Распад. Судьба советского критика: 40—50-е годы — страница 41 из 73

Как друга в 1947 году Фадеев настойчиво просил Иоганна Альтмана стать завлитом театра Госет, руководимого Михоэлсом. Фадеев просил долго, а Альтман отказывался по простой причине — он не знал идиша и плохо представлял, как ему выполнять свои обязанности, не понимая языка, на котором играют актеры. Однако и Михоэлсу очень нужна была поддержка со стороны известного члена партии, время наступали хмурые.

«И тогда, — писал Борщаговский, — Михоэлс обратился за помощью к своему другу Саше Фадееву. Альтман упорно держался и против уговоров Фадеева, пока тот не прибегнул к средству, перед которым Иоганн бывал бессилен: "Пойди к ним на год! На один год! Надо помочь Михоэлсу, ему нужен советчик и комиссар: прими это, наконец, как партийное поручение!"

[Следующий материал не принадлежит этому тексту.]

-- ==== Sys2Proof/Laws/QuarterRound.lean ====
section
/-! SUPPORT. The quarter-round pipeline register by register. -/

namespace Sys2Proof.Machine

/-- One register after a write of another or the same. -/
theorem RegFile.getElem_set (w : RegFile) (p i : Fin 16) (v : Word) :
    (w.set p v)[i] = if i = p then v else w[i] := by
  simp only [Fin.getElem_fin, Vector.getElem_set, Fin.ext_iff, eq_comm]

/-- A stage leaves every register but p and r as it was (40 R100). -/
theorem arx_other (p q r i : Fin 16) (n : Nat) (w : RegFile) (hp : i ≠ p) (hr : i ≠ r) :
    (arx p q r n w)[i] = w[i] := by
  simp only [arx, RegFile.getElem_set, if_neg hp, if_neg hr]

/-- A quarter-round leaves every register it does not name as it was (40 R102). -/
theorem quarter_other (a b c d i : Fin 16) (w : RegFile) (ha : i ≠ a) (hb : i ≠ b) (hc : i ≠ c)
    (hd : i ≠ d) : (quarter a b c d w)[i] = w[i] := by
  simp only [quarter, arx_other _ _ _ _ _ _ hc hb, arx_other _ _ _ _ _ _ ha hd]

/-- Double-rounds one after another. -/
theorem doubleRounds_add (j k : Nat) (w : RegFile) :
    doubleRounds (j + k) w = doubleRounds k (doubleRounds j w) := by
  induction j generalizing w with
  | zero => simp [doubleRounds]
  | succ j ih => rw [Nat.add_right_comm, doubleRounds, ih, doubleRounds]

end Sys2Proof.Machine
end

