/-- SEAL and OPEN do the same with other values in these registers, and leave those (44_aead R196). -/
theorem exec_withDatapathOf {i : Instr} (h : isAead i) (s d : State) :
    ∃ t, exec i s = .next t ∧ exec i (s.withDatapathOf d) = .next (t.withDatapathOf d) := by
  rcases h with rfl | rfl
  · refine ⟨_, exec_aeadSeal s, ?_⟩
    rw [exec_aeadSeal]
    simp
  · refine ⟨_, exec_aeadOpen s, ?_⟩
    rw [exec_aeadOpen]
    simp

/-! ### MAC_KEY and then MAC_TAG (44_aead R191) -/

/-- `s` after a MAC_KEY without an error (43_poly1305 R173). -/
def State.macKeyed (s : State) : State :=
  { s with
    R := multiplierOf s.cfg.clampMask s.key, S := secretOf s.key, ACC := 0#130, status := s.status.completed }

@[simp] theorem State.macKeyed_TAG_ADDR (s : State) : s.macKeyed.TAG_ADDR = s.TAG_ADDR := (rfl)

theorem State.macKeyed_input (s : State) : s.macKeyed.input = s.input :=
  readBuffer_congr s s.macKeyed rfl rfl s.inBuffer

/-- From the key's r and s and a zero accumulator, MAC_TAG's tag is the fresh one (44_aead R191). -/
theorem State.tagBytes_finalised_macKeyed (s : State) :
    tagBytes s.macKeyed.finalised = macFresh s.cfg.clampMask s.key s.input := by
  rw [finalised, macKeyed_input, macFresh]
  rfl

/-- MAC_KEY and then MAC_TAG, neither with an error: MAC_KEY leaves what MAC_TAG checks. -/
theorem runCommands_macKey_macTag {s : State} (hkey : macKeyErr s = 0#4) (htag : macTagErr s = 0#4) :
    runCommands [.macKey, .macTag] s = .next s.macKeyed.tagged := by
  have hmacKey : exec .macKey s = .next s.macKeyed := by rw [exec_macKey, macKeyFailure_none hkey]; rfl
  have hmacTag : exec .macTag s.macKeyed = .next s.macKeyed.tagged := exec_macTag_ok htag
  rw [runCommands, hmacKey, andThen, runCommands, hmacTag]
  rfl

/-! ### A block of zeros (44_aead R199) -/

/-- A full block of zeros leaves an accumulator of 0: it has no marker (43_poly1305 R166). -/
theorem fold_zero_block (r : Nat) : fold r 0 (List.replicate 16 0#8) = 0 := by
  rw [fold, blockval_full _ List.length_replicate, leInt_replicate_zero]
  exact Nat.zero_mod P

/-- A block of zeros before a message leaves its fold from 0. -/
theorem foldMessage_zero_block (r : Nat) (m : List Byte) :
    foldMessage r 0 (List.replicate 16 0#8 ++ m) = foldMessage r 0 m := by
  rw [foldMessage_step _ _ _ (by simp), List.take_left' List.length_replicate, List.drop_left' List.length_replicate,
    fold_zero_block]

end Sys2Proof.Machine

open Sys2Proof Sys2Proof.Machine Sys2Proof.Claims

/-- Settles O23: SEAL and OPEN by the code of their error; no other command and no illegal word writes PHASE. -/
theorem phaseAtTheEndOfSealAndOpen : Obligations.PhaseAtTheEndOfSealAndOpen := by
  refine ⟨fun i s hi => ?aead, fun i s hi => ?other, fun s v rest hv => ⟨_, step_illegal s rest hv, rfl⟩⟩
  case aead =>
    rcases hi with rfl | rfl
    · exact ⟨_, exec_aeadSeal s, by rw [State.aeadCommand_phase, failureCode_sealFailure]; rfl⟩
    · exact ⟨_, exec_aeadOpen s, by rw [State.aeadCommand_phase, failureCode_openFailure]; rfl⟩
  case other =>
    obtain ⟨failure, effect, hexec, hstatus⟩ := exec_eq_command hi s
    exact ⟨_, hexec, State.command_phase hstatus failure⟩

/-- Settles O45: SEAL by its error code, and MEM after it byte by byte. -/
theorem sealEncryptsAndTags : Obligations.SealEncryptsAndTags := fun s =>
  ⟨rfl, exec_aeadSeal_failed, fun h => ⟨_, exec_aeadSeal_ok h, readWith_sealedMem s⟩⟩

/-- Settles O46: OPEN by its error code, and MEM after it byte by byte. -/
theorem openVerifiesThenDecrypts : Obligations.OpenVerifiesThenDecrypts := fun s =>
  ⟨rfl, exec_aeadOpen_failed, fun h => ⟨_, exec_aeadOpen_ok h, s.readByte_writeBytes_sealed⟩⟩

/-- Settles O47: key, nonce, ciphertext and tag at OPEN are SEAL's, so the comparison passes and the cipher undoes
itself. -/
theorem sealThenOpenRestoresPlaintext : Obligations.SealThenOpenRestoresPlaintext := by
  intro s t u hseal hsealErr hcfg hkeyLen hnonceLen htagLen hlen hfits hkeyBytes hnonceBytes hinBytes htagBytes
  have ht : t = { s with mem := s.sealedMem, status := doneStatus s } :=
    (Host.Outcome.next.inj ((exec_aeadSeal_ok hsealErr).symm.trans hseal)).symm
  have hread : t.readByte = readWith s s.sealedMem := by
    rw [ht]
    exact funext (State.readByte_congr _ _ rfl rfl)
  rw [hread] at hinBytes htagBytes
  have hkey : u.key = s.key := State.readBuffer_eq_of_readByte_eq rfl hkeyBytes
  have hnonce : u.nonce = s.nonce := State.readBuffer_eq_of_readByte_eq rfl hnonceBytes
  have hinput : u.input = s.sealed := State.input_eq_sealed hlen hinBytes
  have hsupplied : u.suppliedTag = _ := State.suppliedTag_eq_macFresh_sealed htagBytes
  have htag : macFresh u.cfg.clampMask u.key u.input = u.suppliedTag := by rw [hcfg, hkey, hinput, hsupplied]
  refine ⟨_, exec_aeadOpen_ok (openErr_eq_zero hkeyLen hnonceLen htagLen hfits htag), rfl, rfl, fun j hj => ?_⟩
  change (u.writeBytes u.OUT_ADDR.toNat u.sealed).readByte (u.OUT_ADDR.toNat + j) = inByte s j
  have hj' : j < s.input.length := by rwa [State.input_length]
  rw [State.sealed_eq_input hkey hnonce hinput, State.readByte_writeBytes, dif_pos (by omega), ← s.input_getElem hj']
  simp only [Nat.add_sub_cancel_left]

И Альтман согласился, испытывая неловкость перед нами, коллегами: завлит, не знающий языка!

Но спустя год с небольшим, после убийства Михоэлса и ареста членов Еврейского антифашистского комитета, приход Альтмана в Госет окрашивался в зловещие тона: вот ведь как, не знает языка, а пошел служить, — значит, в этом была другая, тайная причина! Кто направил его к Михоэлсу? Кто приказал оформиться на службу в Госет?"

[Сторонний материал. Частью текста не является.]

-- ==== Sys2Proof/Syntax.lean ====
section
/-! DEFINITION. The instructions: one constructor for every row of spec/opcode_table.json.
The first 132 constructors are the event rows: what a unit of the device other than a thread does in one indivisible
step, or what the outside does to the device. An event has no encoding; its arguments name the unit, and carry what
comes from outside the chip. The other 313 are the instruction forms (02 R55-R57 and the entries' field tables); each
carries its guard, its register fields and its modifier fields, already separated from their bits. -/

namespace Sys2Proof

/-- A guard field (R15): 0 is unconditional, 1 to 7 name p1 to p7. -/
abbrev Guard := BitVec 3
/-- A predicate register number p0-p7 (R13). -/
abbrev PReg := BitVec 3
/-- A vector register number v0-v7 (R13). -/
abbrev VReg := BitVec 3
/-- A mask register number m0-m3 (R13). -/
abbrev MReg := BitVec 2
/-- A stream register: `i` names v(4 + i) (R17). -/
abbrev SReg := BitVec 2
/-- A pass port x0-x3 (R18, R223). -/
abbrev Port := BitVec 2

/-- What a 5-bit field that names a general register can name (R18). Code 31 names nothing. -/
inductive Reg where
  | g (n : Fin 24)
  | x (n : Fin 4)
  | lw
  | le
  | z
deriving DecidableEq, Repr

/-- The element and operand types of R51. -/
inductive Ty where
  | f16 | bf16 | f32 | f64 | i8 | i16 | i32 | i64 | n8 | n16 | n32 | n64
deriving DecidableEq, Repr

/-- The rounding mode an encoding selects (R50): one of the four, or `dyn`, taken from fpctl.RM. -/
inductive Rm where
  | rne | rtz | rup | rdn | dyn
deriving DecidableEq, Repr

/-- The order suffixes (R268). -/
inductive Ord where
  | rlx | acq | rel | ar
deriving DecidableEq, Repr

/-- The scopes (R248, R268). -/
inductive Scope where
  | core | die | fab | sys
deriving DecidableEq, Repr

/-- What qbind makes of a port (R200, R223). -/
inductive PortMode where
  | unbind
  | read (q : BitVec 4)
  | write (q : BitVec 4)
deriving DecidableEq, Repr

/-- The dimensions of a copy (R340). -/
inductive Dim where
  | d1 | d2 | d3
deriving DecidableEq, Repr

/-- The operations of sigupd (R437) and of a SIGNAL packet (R197). -/
inductive SigOp where
  | st | add | or
deriving DecidableEq, Repr

/-- The comparisons of sigwait (R437) and of a WAIT packet (R196), all unsigned. -/
inductive Cmp where
  | ge | eq | ne | lt
deriving DecidableEq, Repr

/-- The semaphore fields of a TD tail (R45, R48). -/
structure Td where
  ws : BitVec 8
  wt : BitVec 8
  ss : BitVec 8
  si : BitVec 4
deriving DecidableEq, Repr

/-! ### What events carry from outside the chip -/

/-- The operations of an atomic (R268, R269). -/
inductive AmoOp where
  | add | and | or | xor | min | max | swap | cas
deriving DecidableEq, Repr

/-- The synchronising forms (R262). -/
inductive SyncOp where
  | ldsync | keep | stsync | stfill | feset | feclr | feread
deriving DecidableEq, Repr

/-- What a request asks of the memory it reaches (R243, R266, R450, R454, R455). -/
inductive Access where
  | read (size : Nat)
  /-- Bytes of `data` whose bit of `en` is set. -/
  | write (data : Vec) (en : BitVec 64)
  /-- An atomic on 32 or 64 bits, signed or not, at scope .sys or not, with its operand and its compare value. -/
  | amo (op : AmoOp) (wide signed sys : Bool) (b c : Word)
  | sync (op : SyncOp) (data : Word)
  | signal (op : SigOp) (v : Word)
  | lzres (target : Word)
  | lzrel (token : Word)
deriving DecidableEq, Repr

/-- What another chip or the host answers: bytes, or the refusal codes 0x20 and 0x21 (R245). -/
inductive ExtReply where
  | data (bytes : List Byte)
  | err (link : Bool)
deriving DecidableEq, Repr

/-- How a direct AtomicOp completes (R272). -/
inductive AtomicReply where
  | old (v : Word)
  /-- Unsupported Request or Completer Abort. -/
  | refused
  /-- No path, or the completion timed out. -/
  | noPath
deriving DecidableEq, Repr

/-- Where a request that reaches a home agent comes from (R243): the chip's own list, or another chip. -/
inductive HomeSource where
  | own (n : Nat)
  /-- An access of another chip to this chip's local DRAM, with that chip's tag for its answer; sealed or not (R476). -/
  | chip (chip tag : Nat) (addr : Nat) (acc : Access) (isSealed : Bool)
deriving DecidableEq, Repr

/-- The source of a request to a landing slot (R450, R454): one of the own chip's requests, or another chip with its tag
for the answer. -/
inductive FabSource where
  | own (n : Nat)
  | chip (chip tag : Nat)
deriving DecidableEq, Repr

/-- An invocation packet (R441): header word, g0-g5, source chip and context, the sender's tag for the answer,
whether the source context is sealed, and the number of tiles of a card (R446), 0 for a packet without one. -/
structure InvPacket where
  chip : Nat
  ctx : Nat
  tag : Nat
  header : Word
  args : List Word
  sealedCtx : Bool
  tiles : Nat
deriving DecidableEq, Repr

/-- A landing-zone segment of 4 KiB (R451): its sender, the copy it belongs to (`stream`), its number in the copy,
the copy's number of segments, the byte offset in the slot, and the card entry it serves (R446). -/
structure LzSegment where
  chip : Nat
  stream : Nat
  token : Word
  seg : Nat
  total : Nat
  off : Nat
  card : Option Nat
  data : List Byte
deriving DecidableEq, Repr

/-- A signal update (R455): one of the own chip's requests, or a packet of another chip. -/
inductive SigSource where
  | own (n : Nat)
  | chip (chip tag : Nat) (addr : Nat) (op : SigOp) (v : Word) (isSealed : Bool)
deriving DecidableEq, Repr

/-- The destination the plinth chooses for a move (R385): the physical core of each virtual core, and the physical
slice of each context slice. -/
structure Placement where
  cores : List Nat
  slices : List Nat
deriving DecidableEq, Repr

/-- The plinth puts a saved context back: where, and whether the tags of its save area verify (R383, R476). -/
structure Restore where
  place : Placement
  tags : Bool
deriving DecidableEq, Repr

/-- A write of the host to a register: its size in bytes and its value (R422). -/
structure HostWrite where
  size : Nat
  value : Word
deriving DecidableEq, Repr

/-- Where a hardware error was detected (R411, R412). -/
inductive HwUnit where
  /-- An SRAM word by its physical byte address. -/
  | sram (addr : Nat)
  /-- A DRAM word by its local byte address. -/
  | dram (addr : Nat)
  | core (n : Nat)
  | me (cluster : Nat)
  | ce (cluster : Nat)
  | kse (cluster : Nat)
  | port (n : Nat)
deriving DecidableEq, Repr

/-- A detected error: the unit, whether two bits of a word are in error (of a core: whether its state does not read back
whole, R412), and whether the one retry fails (R411). -/
structure HwError where
  unit : HwUnit
  twoBits : Bool
  lasting : Bool
deriving DecidableEq, Repr

/-- The content of a link-control flit (R431, R433). -/
inductive LinkControl where
  /-- Every flit before this sequence number has arrived. -/
  | ack (next : Nat)
  /-- Replay from this sequence number. -/
  | replay (seq : Nat)
  /-- During training, the sender's own chip number. -/
  | announce (chip : Nat)
deriving DecidableEq, Repr

/-- The armature table as the ROM reads it (R470): plinth width, ranks of clusters 0-65, the eight points of each curve (one for
clusters 64 and 65) as frequency in MHz and voltage in mV, the firmware role of each plinth core, the device certificate. -/
structure Armature where
  width : Nat
  ranks : List Nat
  curves : List (List (Nat × Nat))
  roles : List Nat := []
  cert : List Byte := []
deriving DecidableEq, Repr

/-- What the boot ROM finds (R469 steps 1 to 4): whether the fuses read, the signatures hold, and the armature's contents. -/
structure RomFinding where
  fuses : Bool
  armatureSig : Bool
  armature : Armature
  imageA : Bool
  imageB : Bool
deriving DecidableEq, Repr

/-- What the plinth finds at step 6 of R469: DRAM and host link train or not, and of each port the chip announced
beyond it, or none where it does not train. It also holds the routing table (R434), QTBASE and DUMPBASE it loads, and the
AtomicOp Requester Enable the host sets in the link's Device Control 2 register (R271, R457). -/
structure BringUp where
  dram : Bool
  host : Bool
  atomicEnable : Bool
  routes : List Nat
  ports : List (Option Nat)
  /-- The root table of device-private memory (R238). -/
  droot : Option Word
  qtbase : Word
  dumpbase : Word
deriving DecidableEq, Repr

/-- What the runtime and the plinth give a new context (R161, R227-R234, R238, R296, R341, R367, R395), with the handlers of
its objects (R439). -/
structure CtxSpec where
  num : Nat
  tenant : Nat
  sealedCtx : Bool
  place : Placement
  /-- Where the rights table and the slice protection table lie in local DRAM, if the runtime keeps them there (R233, R234). -/
  tables : Option (Nat × Nat)
  /-- The 128 KiB frames of local DRAM that the runtime gives it (R475). -/
  frames : List Nat
  /-- Domain of each listed slice granule, and rights byte of each listed domain. -/
  granules : List (Nat × BitVec 16)
  rights : List (Nat × Byte)
  trbase : Word
  trlog : Nat
  hpc : Word
  hprio : Nat
  hset : List Nat
  hwdt : Nat
  preempt : Bool
  wakeRight : Bool
  /-- Owner of each listed tile: cluster, tile, core; none for the default owners (R296); and owned projection bank entries: cluster, entry. -/
  tiles : Option (List (Nat × Nat × Nat))
  bank : List (Nat × Nat)
  /-- The root table of its tenant window (R238), where it is set now. -/
  root : Option Word
  /-- Handler index and the entry's two words. -/
  handlers : List (Nat × Word × Word)
deriving DecidableEq, Repr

Когда Софронов кидался на Альтмана на собрании и задавал въедливые вопросы, Альтман был уверен, что сейчас встанет его старый друг Саша Фадеев и скажет, что это он настоял, чтобы тот пошел в Госет»[198].

Но Фадеев не встал и не сказал, почему Иоганн Альтман, не зная языка, оказался завлитом театра. Он самолично отправил бумагу в ЦК ВКП(б) с просьбой об исключении Альтмана из Союза писателей и из партии.

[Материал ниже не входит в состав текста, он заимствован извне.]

-- ==== Sys2Proof/Decode.lean ====
section
/-! DEFINITION. Decoding and encoding of one head with its tail (02 R41-R59). A word is a head of 16 bits and a tail
of 0, 16, 32 or 64 bits. `Raw` holds the fields a layout reads; the table `forms` is the opcode map of R55-R57 with
the role of every register field; `decodeHead` makes the checks of R58 in their order. -/

namespace Sys2Proof

/-- Why a head is no instruction: the two fault codes of R58. -/
inductive DecodeError where
  /-- Fault code 0x01: an unassigned opcode or sub-op, or a register code outside its set. -/
  | illegal
  /-- Fault code 0x02: a tail length, a reserved field or a modifier against the tables. -/
  | malformed
deriving DecidableEq, Repr

/-! ### Register and modifier codes -/

/-- The register a 5-bit code names (R18); code 31 names none and is refused by its role before it is read. -/
def Reg.ofCode (c : BitVec 5) : Reg :=
  if h : c.toNat < 24 then .g ⟨c.toNat, h⟩
  else if c.toNat < 28 then .x (Fin.ofNat 4 (c.toNat - 24))
  else if c.toNat = 28 then .lw
  else if c.toNat = 29 then .le
  else .z

/-- The 5-bit code of a register (R18). -/
def Reg.code : Reg → BitVec 5
  | .g n => BitVec.ofNat 5 n.val
  | .x n => BitVec.ofNat 5 (24 + n.val)
  | .lw => 28#5
  | .le => 29#5
  | .z => 30#5

/-- The type of a code below 0xC (R51); the reserved codes are refused before they are read. -/
def Ty.ofCode (c : BitVec 4) : Ty :=
  match c.toNat with
  | 0 => .f16 | 1 => .bf16 | 2 => .f32 | 3 => .f64
  | 4 => .i8 | 5 => .i16 | 6 => .i32 | 7 => .i64
  | 8 => .n8 | 9 => .n16 | 10 => .n32 | _ => .n64

/-- The 4-bit code of a type (R51). -/
def Ty.code : Ty → BitVec 4
  | .f16 => 0#4 | .bf16 => 1#4 | .f32 => 2#4 | .f64 => 3#4
  | .i8 => 4#4 | .i16 => 5#4 | .i32 => 6#4 | .i64 => 7#4
  | .n8 => 8#4 | .n16 => 9#4 | .n32 => 10#4 | .n64 => 11#4

/-- The rounding mode of a code below 0b101 (R50). -/
def Rm.ofCode (c : BitVec 3) : Rm :=
  match c.toNat with
  | 0 => .rne | 1 => .rtz | 2 => .rup | 3 => .rdn | _ => .dyn

/-- The 3-bit code of a rounding mode (R50). -/
def Rm.code : Rm → BitVec 3
  | .rne => 0#3 | .rtz => 1#3 | .rup => 2#3 | .rdn => 3#3 | .dyn => 4#3

/-- The order of a code (R268). -/
def Ord.ofCode (c : BitVec 2) : Ord :=
  match c.toNat with
  | 0 => .rlx | 1 => .acq | 2 => .rel | _ => .ar

/-- The code of an order (R268). -/
def Ord.code : Ord → BitVec 2
  | .rlx => 0#2 | .acq => 1#2 | .rel => 2#2 | .ar => 3#2

/-- The scope of a code (R268). -/
def Scope.ofCode (c : BitVec 2) : Scope :=
  match c.toNat with
  | 0 => .core | 1 => .die | 2 => .fab | _ => .sys

/-- The code of a scope (R268). -/
def Scope.code : Scope → BitVec 2
  | .core => 0#2 | .die => 1#2 | .fab => 2#2 | .sys => 3#2

/-- The dimensions of a DIM code below 0b11 (R340). -/
def Dim.ofCode (c : BitVec 2) : Dim :=
  match c.toNat with
  | 0 => .d1 | 1 => .d2 | _ => .d3

/-- The DIM code (R340). -/
def Dim.code : Dim → BitVec 2
  | .d1 => 0#2 | .d2 => 1#2 | .d3 => 2#2

/-- The operation of a sigupd OP code below 0b11 (R437). -/
def SigOp.ofCode (c : BitVec 2) : SigOp :=
  match c.toNat with
  | 0 => .st | 1 => .add | _ => .or

/-- The OP code of a sigupd (R437). -/
def SigOp.code : SigOp → BitVec 2
  | .st => 0#2 | .add => 1#2 | .or => 2#2

/-- The comparison of a CMP code (R437). -/
def Cmp.ofCode (c : BitVec 2) : Cmp :=
  match c.toNat with
  | 0 => .ge | 1 => .eq | 2 => .ne | _ => .lt

/-- The CMP code (R437). -/
def Cmp.code : Cmp → BitVec 2
  | .ge => 0#2 | .eq => 1#2 | .ne => 2#2 | .lt => 3#2

/-- The binding a qbind X field gives (R200): MODE in bits 5:4, the queue in bits 3:0. -/
def PortMode.ofX (x : BitVec 11) : PortMode :=
  match (x.extractLsb' 4 2).toNat with
  | 0 => .unbind
  | 1 => .read (x.extractLsb' 0 4)
  | _ => .write (x.extractLsb' 0 4)

/-- The X field of a binding (R200). -/
def PortMode.toX : PortMode → BitVec 11
  | .unbind => 0#11
  | .read q => 0b0000001#7 ++ q
  | .write q => 0b0000010#7 ++ q

/-- One bit as a field. -/
def bit1 (b : Bool) : BitVec 1 := BitVec.ofBool b

/-! ### Layouts and raw fields -/

/-- The tail layouts of R45 and R46, `tcs` being the sub-op view of TC. -/
inductive Layout where
  | none | ta | tb | tc | tcs | td | te | ti | i32
deriving DecidableEq, Repr

/-- The layout a major reads at a tail length, if it accepts that length (R55). -/
def layoutOf (op : BitVec 6) (tl : BitVec 2) : Option Layout :=
  match op.toNat, tl.toNat with
  | 0x01, 0 => some .none | 0x01, 1 => some .ti
  | 0x02, 1 => some .ta | 0x02, 2 => some .tb
  | 0x03, 2 => some .tcs
  | 0x04, 1 => some .ti | 0x04, 2 => some .i32 | 0x04, 3 => some .te
  | 0x05, 1 => some .ta
  | 0x06, 1 => some .ta | 0x06, 2 => some .tcs
  | 0x07, 2 => some .tb
  | 0x08, 1 => some .ta | 0x08, 2 => some .tcs
  | 0x09, 1 => some .ta
  | 0x0A, 2 => some .tb | 0x0B, 2 => some .tb | 0x0C, 2 => some .tb
  | 0x0D, 1 => some .ta | 0x0D, 2 => some .tb
  | 0x10, 2 => some .tc
  | 0x11, 0 => some .none
  | 0x12, 1 => some .ta | 0x12, 2 => some .tc
  | 0x13, 0 => some .none
  | 0x14, 2 => some .tc
  | 0x15, 0 => some .none | 0x15, 1 => some .ti
  | 0x18, 2 => some .tb | 0x19, 2 => some .tb | 0x1A, 2 => some .tb | 0x1B, 2 => some .tb
  | 0x1C, 2 => some .tb | 0x1D, 2 => some .tb | 0x1E, 2 => some .tb
  | 0x1F, 1 => some .ta
  | 0x20, 2 => some .tb | 0x21, 2 => some .tb | 0x22, 2 => some .tb | 0x23, 2 => some .tb
  | 0x24, 2 => some .tb | 0x25, 2 => some .tb | 0x26, 2 => some .tb | 0x27, 2 => some .tb
  | 0x28, 2 => some .tb | 0x29, 2 => some .tb | 0x2A, 2 => some .tb | 0x2B, 2 => some .tb
  | 0x30, 2 => some .tb | 0x31, 2 => some .tb | 0x32, 2 => some .tb | 0x33, 2 => some .tb
  | 0x34, 2 => some .tb | 0x35, 2 => some .tb | 0x36, 2 => some .tb
  | 0x38, 3 => some .td | 0x39, 3 => some .td | 0x3A, 3 => some .td
  | 0x3B, 1 => some .ta
  | 0x3C, 3 => some .td | 0x3D, 3 => some .td | 0x3E, 3 => some .td
  | 0x3F, 2 => some .tb
  | _, _ => none

/-- A major the opcode map assigns (R55). -/
def assigned (op : BitVec 6) : Bool :=
  let n := op.toNat
  (1 ≤ n && n ≤ 0x0D) || (0x10 ≤ n && n ≤ 0x15) || (0x18 ≤ n && n ≤ 0x2B) || (0x30 ≤ n && n ≤ 0x36) ||
  (0x38 ≤ n && n ≤ 0x3F)

/-- The fields of a head and its tail. A field its layout does not have reads zero. -/
structure Raw where
  op : BitVec 6
  d : BitVec 5
  g : Guard
  tl : BitVec 2
  a : BitVec 5 := 0
  b : BitVec 5 := 0
  c : BitVec 5 := 0
  f : BitVec 6 := 0
  /-- X of TB, or imm21, imm27, imm16, imm32 or imm64, in the low bits. -/
  x : Word := 0
  y : BitVec 15 := 0
  td : Td := ⟨0, 0, 0, 0⟩
deriving DecidableEq, Repr

/-- The fields that a layout reads from a head and a tail (R41, R45-R47). -/
def Raw.read (h : BitVec 16) (t : Word) (l : Layout) : Raw :=
  let r : Raw := { op := h.extractLsb' 10 6, d := h.extractLsb' 5 5, g := h.extractLsb' 2 3, tl := h.extractLsb' 0 2 }
  match l with
  | .none => r
  | .ta => { r with a := t.extractLsb' 11 5, b := t.extractLsb' 6 5, f := t.extractLsb' 0 6 }
  | .tb => { r with a := t.extractLsb' 27 5, b := t.extractLsb' 22 5, c := t.extractLsb' 17 5,
                    f := t.extractLsb' 11 6, x := (t.extractLsb' 0 11).setWidth 64 }
  | .tc => { r with a := t.extractLsb' 27 5, x := (t.extractLsb' 0 27).setWidth 64 }
  | .tcs => { r with a := t.extractLsb' 27 5, f := t.extractLsb' 21 6, x := (t.extractLsb' 0 21).setWidth 64 }
  | .td => { r with td := ⟨t.extractLsb' 56 8, t.extractLsb' 48 8, t.extractLsb' 40 8, t.extractLsb' 36 4⟩,
                    f := t.extractLsb' 30 6, a := t.extractLsb' 25 5, b := t.extractLsb' 20 5,
                    c := t.extractLsb' 15 5, y := t.extractLsb' 0 15 }
  | .te => { r with x := t }
  | .ti => { r with x := (t.extractLsb' 0 16).setWidth 64 }
  | .i32 => { r with x := (t.extractLsb' 0 32).setWidth 64 }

22 сентября 1949 года Фадеев сообщал:

Товарищу СТАЛИНУ И.В.

Товарищу МАЛЕНКОВУ Г.М.

Товарищу СУСЛОВУ М.А.

Товарищу ПОПОВУ Г.М.

Товарищу ШКИРЯТОВУ М.Ф.

В связи с разоблачением группок антипатриотической критики в Союзе Советских Писателей и Всероссийском Театральном обществе обращаю внимание ЦК ВКП(б) на двух представителей этой критики, нуждающихся в дополнительной политической проверке, поскольку многие данные позволяют предполагать, что это люди с двойным лицом. <…>

Альтман И.Л. родился в гор. Оргееве (Бессарабия). Свой путь начал с левых эсеров в 1917-18 гг.

В ЦК (б) вступил с 1920 года. Принадлежал к антипартийной группе в литературе Литфронт. Свою литературную деятельность начал с большой работы о Лессинге, в которой проводил взгляд о приоритете Запада перед Россией во всех областях идеологии. Будучи перед войной редактором журнала «Театр», проводил линию на дискредитацию советской драматурги на современные темы, совместно с критиками Гурвичем, Юзовским и т. п., в частности, напечатал заушательскую статью Борщаговского против пьесы Корнейчука «В степях Украины». За извращение линии партии в вопросах театра и драматургии был снят с должности редактора журнала «Театр» постановлением ЦК ВКП(б).

В 1937 году в бытность И.Л. Альтмана заведующим отделом литературы и искусства в газете «Известия» <он> получил строгий выговор за сомнительную «опечатку» в газете «Известия» (в 1944 г. выговор был снят).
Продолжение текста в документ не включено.